**TO DO**
Transcribe word for word the lines below from the line with "a v).ports = s.ports := rfl" through the line with "a v).coreI = s.coreI := rfl", ends included.

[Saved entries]
@[simp] theorem State.setSource_rings (i : Nat) (x : Source) : (s.setSource i x).rings = s.rings := rfl
@[simp] theorem State.setSource_ports (i : Nat) (x : Source) : (s.setSource i x).ports = s.ports := rfl
@[simp] theorem State.setSource_sources (i : Nat) (x : Source) : (s.setSource i x).sources = s.sources.set i x := rfl
@[simp] theorem State.setSource_svcFloor (i : Nat) (x : Source) : (s.setSource i x).svcFloor = s.svcFloor := rfl
@[simp] theorem State.setSource_coreI (i : Nat) (x : Source) : (s.setSource i x).coreI = s.coreI := rfl
@[simp] theorem State.setSource_coreF (i : Nat) (x : Source) : (s.setSource i x).coreF = s.coreF := rfl
@[simp] theorem State.setSource_trapTable (i : Nat) (x : Source) : (s.setSource i x).trapTable = s.trapTable := rfl
@[simp] theorem State.setSource_mem (i : Nat) (x : Source) : (s.setSource i x).mem = s.mem := rfl
@[simp] theorem State.setSource_busy (i : Nat) (x : Source) : (s.setSource i x).busy = s.busy := rfl
@[simp] theorem State.setSource_rsp (i : Nat) (x : Source) : (s.setSource i x).rsp = s.rsp := rfl
@[simp] theorem State.setSource_events (i : Nat) (x : Source) : (s.setSource i x).events = s.events := rfl
@[simp] theorem State.setSource_params (i : Nat) (x : Source) : (s.setSource i x).params = s.params := rfl
@[simp] theorem State.setSource_agenda (i : Nat) (x : Source) : (s.setSource i x).agenda = s.agenda := rfl
@[simp] theorem State.setSource_code (i : Nat) (x : Source) : (s.setSource i x).code = s.code := rfl
@[simp] theorem State.setSource_ext (i : Nat) (x : Source) : (s.setSource i x).ext = s.ext := rfl
@[simp] theorem State.setSource_callbacks (i : Nat) (x : Source) : (s.setSource i x).callbacks = s.callbacks := rfl
@[simp] theorem State.setSource_results (i : Nat) (x : Source) : (s.setSource i x).results = s.results := rfl
@[simp] theorem State.setSource_invoked (i : Nat) (x : Source) : (s.setSource i x).invoked = s.invoked := rfl
@[simp] theorem State.setSource_freeCount (i : Nat) (x : Source) : (s.setSource i x).freeCount = s.freeCount := rfl

@[simp] theorem State.writeByte_rings (a : Nat) (v : Byte) : (s.writeByte a v).rings = s.rings := rfl
@[simp] theorem State.writeByte_ports (a : Nat) (v : Byte) : (s.writeByte a v).ports = s.ports := rfl
@[simp] theorem State.writeByte_sources (a : Nat) (v : Byte) : (s.writeByte a v).sources = s.sources := rfl
@[simp] theorem State.writeByte_svcFloor (a : Nat) (v : Byte) : (s.writeByte a v).svcFloor = s.svcFloor := rfl
@[simp] theorem State.writeByte_coreI (a : Nat) (v : Byte) : (s.writeByte a v).coreI = s.coreI := rfl
@[simp] theorem State.writeByte_coreF (a : Nat) (v : Byte) : (s.writeByte a v).coreF = s.coreF := rfl
@[simp] theorem State.writeByte_trapTable (a : Nat) (v : Byte) : (s.writeByte a v).trapTable = s.trapTable := rfl
@[simp] theorem State.writeByte_mem (a : Nat) (v : Byte) : (s.writeByte a v).mem = s.mem.write a v := rfl
@[simp] theorem State.writeByte_busy (a : Nat) (v : Byte) : (s.writeByte a v).busy = s.busy := rfl
@[simp] theorem State.writeByte_rsp (a : Nat) (v : Byte) : (s.writeByte a v).rsp = s.rsp := rfl
@[simp] theorem State.writeByte_events (a : Nat) (v : Byte) : (s.writeByte a v).events = s.events := rfl
@[simp] theorem State.writeByte_params (a : Nat) (v : Byte) : (s.writeByte a v).params = s.params := rfl
@[simp] theorem State.writeByte_agenda (a : Nat) (v : Byte) : (s.writeByte a v).agenda = s.agenda := rfl
@[simp] theorem State.writeByte_code (a : Nat) (v : Byte) : (s.writeByte a v).code = s.code := rfl
@[simp] theorem State.writeByte_ext (a : Nat) (v : Byte) : (s.writeByte a v).ext = s.ext := rfl
@[simp] theorem State.writeByte_callbacks (a : Nat) (v : Byte) : (s.writeByte a v).callbacks = s.callbacks := rfl
@[simp] theorem State.writeByte_results (a : Nat) (v : Byte) : (s.writeByte a v).results = s.results := rfl
@[simp] theorem State.writeByte_invoked (a : Nat) (v : Byte) : (s.writeByte a v).invoked = s.invoked := rfl
@[simp] theorem State.writeByte_freeCount (a : Nat) (v : Byte) : (s.writeByte a v).freeCount = s.freeCount := rfl

@[simp] theorem State.restoreMask_rings (m : BitVec 2) : (s.restoreMask m).rings = s.rings := rfl
@[simp] theorem State.restoreMask_ports (m : BitVec 2) : (s.restoreMask m).ports = s.ports := rfl
@[simp] theorem State.restoreMask_sources (m : BitVec 2) : (s.restoreMask m).sources = s.sources := rfl
@[simp] theorem State.restoreMask_svcFloor (m : BitVec 2) : (s.restoreMask m).svcFloor = s.svcFloor := rfl
@[simp] theorem State.restoreMask_coreI (m : BitVec 2) : (s.restoreMask m).coreI = m.getLsbD 1 := rfl
@[simp] theorem State.restoreMask_coreF (m : BitVec 2) : (s.restoreMask m).coreF = m.getLsbD 0 := rfl
@[simp] theorem State.restoreMask_trapTable (m : BitVec 2) : (s.restoreMask m).trapTable = s.trapTable := rfl
@[simp] theorem State.restoreMask_mem (m : BitVec 2) : (s.restoreMask m).mem = s.mem := rfl
@[simp] theorem State.restoreMask_busy (m : BitVec 2) : (s.restoreMask m).busy = s.busy := rfl
@[simp] theorem State.restoreMask_rsp (m : BitVec 2) : (s.restoreMask m).rsp = s.rsp := rfl
@[simp] theorem State.restoreMask_events (m : BitVec 2) : (s.restoreMask m).events = s.events := rfl
@[simp] theorem State.restoreMask_params (m : BitVec 2) : (s.restoreMask m).params = s.params := rfl
@[simp] theorem State.restoreMask_agenda (m : BitVec 2) : (s.restoreMask m).agenda = s.agenda := rfl
@[simp] theorem State.restoreMask_code (m : BitVec 2) : (s.restoreMask m).code = s.code := rfl
@[simp] theorem State.restoreMask_ext (m : BitVec 2) : (s.restoreMask m).ext = s.ext := rfl
@[simp] theorem State.restoreMask_callbacks (m : BitVec 2) : (s.restoreMask m).callbacks = s.callbacks := rfl
@[simp] theorem State.restoreMask_results (m : BitVec 2) : (s.restoreMask m).results = s.results := rfl
@[simp] theorem State.restoreMask_invoked (m : BitVec 2) : (s.restoreMask m).invoked = s.invoked := rfl
@[simp] theorem State.restoreMask_freeCount (m : BitVec 2) : (s.restoreMask m).freeCount = s.freeCount := rfl

@[simp] theorem State.push_rings (ts : List Task) : (s.push ts).rings = s.rings := rfl
@[simp] theorem State.push_ports (ts : List Task) : (s.push ts).ports = s.ports := rfl
@[simp] theorem State.push_sources (ts : List Task) : (s.push ts).sources = s.sources := rfl
@[simp] theorem State.push_svcFloor (ts : List Task) : (s.push ts).svcFloor = s.svcFloor := rfl
@[simp] theorem State.push_coreI (ts : List Task) : (s.push ts).coreI = s.coreI := rfl
@[simp] theorem State.push_coreF (ts : List Task) : (s.push ts).coreF = s.coreF := rfl
@[simp] theorem State.push_trapTable (ts : List Task) : (s.push ts).trapTable = s.trapTable := rfl
@[simp] theorem State.push_mem (ts : List Task) : (s.push ts).mem = s.mem := rfl
@[simp] theorem State.push_busy (ts : List Task) : (s.push ts).busy = s.busy := rfl
@[simp] theorem State.push_rsp (ts : List Task) : (s.push ts).rsp = s.rsp := rfl
@[simp] theorem State.push_events (ts : List Task) : (s.push ts).events = s.events := rfl
@[simp] theorem State.push_params (ts : List Task) : (s.push ts).params = s.params := rfl
@[simp] theorem State.push_agenda (ts : List Task) : (s.push ts).agenda = s.agenda := rfl
@[simp] theorem State.push_code (ts : List Task) : (s.push ts).code = ts ++ s.code := rfl
@[simp] theorem State.push_ext (ts : List Task) : (s.push ts).ext = s.ext := rfl
@[simp] theorem State.push_callbacks (ts : List Task) : (s.push ts).callbacks = s.callbacks := rfl
@[simp] theorem State.push_results (ts : List Task) : (s.push ts).results = s.results := rfl
@[simp] theorem State.push_invoked (ts : List Task) : (s.push ts).invoked = s.invoked := rfl
@[simp] theorem State.push_freeCount (ts : List Task) : (s.push ts).freeCount = s.freeCount := rfl

@[simp] theorem State.giveResult_rings (st : Status) (v : Word) : (s.giveResult st v).rings = s.rings := rfl
@[simp] theorem State.giveResult_ports (st : Status) (v : Word) : (s.giveResult st v).ports = s.ports := rfl
@[simp] theorem State.giveResult_sources (st : Status) (v : Word) : (s.giveResult st v).sources = s.sources := rfl
@[simp] theorem State.giveResult_svcFloor (st : Status) (v : Word) : (s.giveResult st v).svcFloor = s.svcFloor := rfl
@[simp] theorem State.giveResult_coreI (st : Status) (v : Word) : (s.giveResult st v).coreI = s.coreI := rfl
@[simp] theorem State.giveResult_coreF (st : Status) (v : Word) : (s.giveResult st v).coreF = s.coreF := rfl
@[simp] theorem State.giveResult_trapTable (st : Status) (v : Word) : (s.giveResult st v).trapTable = s.trapTable := rfl
@[simp] theorem State.giveResult_mem (st : Status) (v : Word) : (s.giveResult st v).mem = s.mem := rfl
@[simp] theorem State.giveResult_busy (st : Status) (v : Word) : (s.giveResult st v).busy = s.busy := rfl
@[simp] theorem State.giveResult_rsp (st : Status) (v : Word) : (s.giveResult st v).rsp = s.rsp := rfl
@[simp] theorem State.giveResult_events (st : Status) (v : Word) : (s.giveResult st v).events = s.events := rfl
@[simp] theorem State.giveResult_params (st : Status) (v : Word) : (s.giveResult st v).params = s.params := rfl
@[simp] theorem State.giveResult_agenda (st : Status) (v : Word) : (s.giveResult st v).agenda = s.agenda := rfl
@[simp] theorem State.giveResult_code (st : Status) (v : Word) : (s.giveResult st v).code = s.code := rfl
@[simp] theorem State.giveResult_ext (st : Status) (v : Word) : (s.giveResult st v).ext = s.ext := rfl
@[simp] theorem State.giveResult_callbacks (st : Status) (v : Word) : (s.giveResult st v).callbacks = s.callbacks := rfl
@[simp] theorem State.giveResult_results (st : Status) (v : Word) : (s.giveResult st v).results = s.results ++ [⟨st, v⟩] := rfl
@[simp] theorem State.giveResult_invoked (st : Status) (v : Word) : (s.giveResult st v).invoked = s.invoked := rfl
@[simp] theorem State.giveResult_freeCount (st : Status) (v : Word) : (s.giveResult st v).freeCount = s.freeCount := rfl
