theorem witness_ExtIrqSetsLevel :
    (∀ w ∈ base.params.wires, w.src ≠ 10) ∧ 10 < base.nSrc ∧ (∀ w ∈ base.params.wires, w.src ≠ 0) ∧ 0 < base.nSrc ∧
    ∃ w ∈ base.params.wires, w.src = 1 := by decide

theorem witness_ExcDisableMasks :
    (3#32) = 0#30 ++ BitVec.ofBool base.coreI ++ BitVec.ofBool base.coreF := by decide

theorem witness_ExcTrapTable :
    8 ≤ (8#8).toNat ∧ (7#8).toNat < 8 ∧ (0#8).toNat < 8 := by decide

theorem witness_IrqEntry :
    pending26.irqReq = true ∧ { pending26 with coreI := false }.coreI = false ∧
    { pending26 with coreI := false }.irqReq = true ∧ { pending26 with coreI := false }.atBoundary = true ∧
    pending26.fiqReq = false ∧ base.coreF = true := by decide

theorem witness_FiqEntry :
    { pendingFast4 with coreF := false }.fiqReq = true ∧ { pendingFast4 with coreF := false }.coreF = false ∧
    { pendingFast4 with coreF := false }.atBoundary = true := by decide

theorem witness_TrapsOnlyAtBoundary :
    goesTo (step { pending26 with coreI := false, agenda := [.trap] })
      (after base (step { pending26 with coreI := false, agenda := [.trap] })) = true ∧
    (after base (step { pending26 with coreI := false, agenda := [.trap] })).events = pending26.events ++ [.trap .irq 1 0] ∧
    (after base (step { pendingFast4 with coreF := false })).events = pendingFast4.events ++ [.trap .fiq 2 0] ∧
    heldPut.atBoundary = false ∧ base.irqReq = false ∧ base.fiqReq = false := by decide

/-- An IRQ about to be taken, entry 6 replaced, five turns given. -/
def trapReplaced : State :=
  { pending26 with
    coreI := false, trapTable := base.trapTable.set 6 0xA006, agenda := .trap :: List.replicate 4 .core,
    code := [.sendByte 0 0x41], rsp := answer 0 7 }

/-- An IRQ about to be taken by the default path, nine turns given. -/
def trapDefault : State :=
  { pending26 with coreI := false, agenda := .trap :: List.replicate 8 .core, code := [.sendByte 0 0x41], rsp := answer 0 7 }

theorem witness_TrapReturnRestoresMask :
    trapReplaced.irqEnabled = true ∧ trapReplaced.trapTable[6] ≠ 0 ∧ trapReplaced.ext = [] ∧
    trapReplaced.agenda = .trap :: .core :: .core :: .core :: .core :: [] ∧
    goesTo (runs 5 trapReplaced)
      { trapReplaced with agenda := [], events := [.trap .irq 1 0xA006], invoked := [0xA006] } = true := by decide

theorem witness_DefaultIrqRunsHandler :
    trapDefault.irqEnabled = true ∧ trapDefault.trapTable[6] = 0 ∧ trapDefault.nivector = some 6 ∧ trapDefault.nSrc ≤ 32 ∧
    (trapDefault.source 6).handler ≠ 0 ∧ (trapDefault.source 6).handler.toNat < 0xFFFFFF00 ∧ trapDefault.ext = [] ∧
    trapDefault.agenda = .trap :: List.replicate 8 .core ++ [] ∧
    goesTo (runs 9 trapDefault)
      { trapDefault with agenda := [], svcFloor := 0, events := [.trap .irq 1 0], invoked := [0x8000] } = true := by decide

theorem witness_HandlerSequences :
    base.atBoundary = true ∧ port0.atBoundary = true ∧ 0xFFFFFF00 ≤ (0xFFFFFF01#32).toNat ∧
    (0xFFFFFF01#32).toNat < 0xFFFFFF00 + port0.nPorts ∧ (0xFFFFFEFF#32).toNat < 0xFFFFFF00 ∧
    0xFFFFFF00 + port0.nPorts ≤ (0xFFFFFF02#32).toNat ∧ (service .rxDrain fun q => { q with rxCb := 0x2001 }).Running 0 .rxDrain := by decide

/-- V-API-2 in small: one free slot in the TX ring, "AB" in the caller's buffer. -/
def sending : State :=
  { port0.setRing 1 ⟨true, 0x00400100, 4, 0, 3, false⟩ with
    mem := [(0x00400100, 0x70), (0x00400101, 0x71), (0x00400102, 0x72), (0x00500000, 0x41), (0x00500001, 0x42)]
    code := [.send 0 0x00500000 2], agenda := List.replicate 6 .core }

theorem inv_sending : sending.Inv :=
  ⟨by decide, by decide, by decide, by decide, by decide, by decide, by decide, by decide⟩

/-- V-API-5: ring 0 holds 0x58, the RX FIFO 0x59. -/
def receiving : State :=
  { (port0With fun q => { q with rxf := [0x59] }).setRing 0 ⟨true, 0x00400000, 4, 0, 1, false⟩ with
    mem := [(0x00400000, 0x58)], code := [.receiveByte 0], agenda := List.replicate 5 .core }

theorem inv_receiving : receiving.Inv :=
  ⟨by decide, by decide, by decide, by decide, by decide, by decide, by decide, by decide⟩

theorem witness_SendCopiesWhatFits :
    sending.Inv ∧ sending.atBoundary = true ∧ sending.code = .send 0 0x00500000 2 :: [] ∧
    (0#8).toNat < sending.nPorts ∧ (sending.port 0).configured = true ∧ (0x00500000#32) ≠ 0 ∧
    (0x00500000#32).toNat + (2#32).toNat ≤ 2 ^ 32 ∧
    (sending.ring 1).base.toNat + (sending.ring 1).cap.toNat ≤ (0x00500000#32).toNat ∧
    1 = min (2#32).toNat (sending.ring 1).free ∧ sending.agenda = List.replicate (2 * 1 + 4) .core ++ [] ∧
    (after base (runs 6 sending)).contents 1 = sending.contents 1 ++ [0x41] ∧
    (after base (runs 6 sending)).results = [⟨.ok, 1⟩] := ⟨inv_sending, by decide, by decide, by decide, by decide, by decide, by decide, by decide, by decide, by decide, by decide,
    by decide⟩

theorem witness_ReceiveBytePrefersRing :
    receiving.Inv ∧ receiving.atBoundary = true ∧ receiving.code = .receiveByte 0 :: [] ∧ (0#8).toNat < receiving.nPorts ∧
    (receiving.port 0).configured = true ∧ receiving.contents 0 = 0x58 :: [] ∧
    receiving.agenda = List.replicate 5 .core ++ [] ∧ (after base (runs 5 receiving)).results = [⟨.ok, 0x58⟩] := ⟨inv_receiving, by decide, by decide, by decide, by decide, by decide, by decide, by decide⟩

/-- The core agent about to make a store of its own, at the top of memory. -/
def storing : State := { base with code := [.store 0xFFFFFFFF 0x41], agenda := [.core] }

/-- `UART_RECEIVE` about to store the byte it has read, at the top of memory. -/
def receiveStoring : State := { port0 with code := [.receiveStore 0 0xFFFFFFFE 2 1], rsp := answer 0 0x141, agenda := [.core] }

theorem witness_StoresAreOneByte :
    (issuing (ring0 0 2 false) 0x11000000000000000044).stepStores = some 0x00400002 ∧
    (∃ t, step (issuing (ring0 0 2 false) 0x11000000000000000044) = .next t) ∧
    (issuing (ring0 0 0 true) 0x11000000000000000044).stepStores = none ∧
    (∃ t, exec (.cbRead 0) (ring0 0 0 true) = .next t) ∧ (∃ t, exec (.cbWrite 0 0x44) (ring0 0 2 false) = .next t) ∧
    ((ring0 0 0 true).ring 0).isFull = true ∧ (∃ t, performMove .trap base = .next t) ∧
    (service .rxDrain fun q => { q with rxf := [0x58] }).Running 0 .rxDrain ∧
    (service .rxDrain fun q => { q with rxf := [0x58] }).stepStores = some 0x00400000 ∧
    ((service .rxDrain id).port 0).rxf = [] ∧ (service .rxDrain id).stepStores = none ∧
    (∃ t, performMove .seq (service .rxDrain id) = .next t) := ⟨by decide, ⟨_, rfl⟩, by decide, ⟨_, rfl⟩, ⟨_, rfl⟩, by decide, ⟨_, rfl⟩, by decide, by decide, by decide, by decide, ⟨_, rfl⟩⟩

theorem witness_StoresAreOneByte_core :
    storing.atBoundary = true ∧ storing.code = .store 0xFFFFFFFF 0x41 :: [] ∧ storing.stepStores = some 0xFFFFFFFF ∧
    (after base (step storing)).readByte 0xFFFFFFFF = 0x41 ∧
    receiveStoring.atBoundary = true ∧ receiveStoring.code = .receiveStore 0 0xFFFFFFFE 2 1 :: [] ∧
    receiveStoring.rsp = answer 0 0x141 ∧ (0xFFFFFFFE#32).toNat + (1#32).toNat < 2 ^ 32 ∧
    receiveStoring.stepStores = some 0xFFFFFFFF ∧
    (after base (step receiveStoring)).readByte 0xFFFFFFFF = 0x41 := by decide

**FINISHED EXERCISE**
@[simp] theorem State.writeByte_ports (a : Nat) (v : Byte) : (s.writeByte a v).ports = s.ports := rfl
@[simp] theorem State.writeByte_sources (a : Nat) (v : Byte) : (s.writeByte a v).sources = s.sources := rfl
@[simp] theorem State.writeByte_svcFloor (a : Nat) (v : Byte) : (s.writeByte a v).svcFloor = s.svcFloor := rfl
@[simp] theorem State.writeByte_coreI (a : Nat) (v : Byte) : (s.writeByte a v).coreI = s.coreI := rfl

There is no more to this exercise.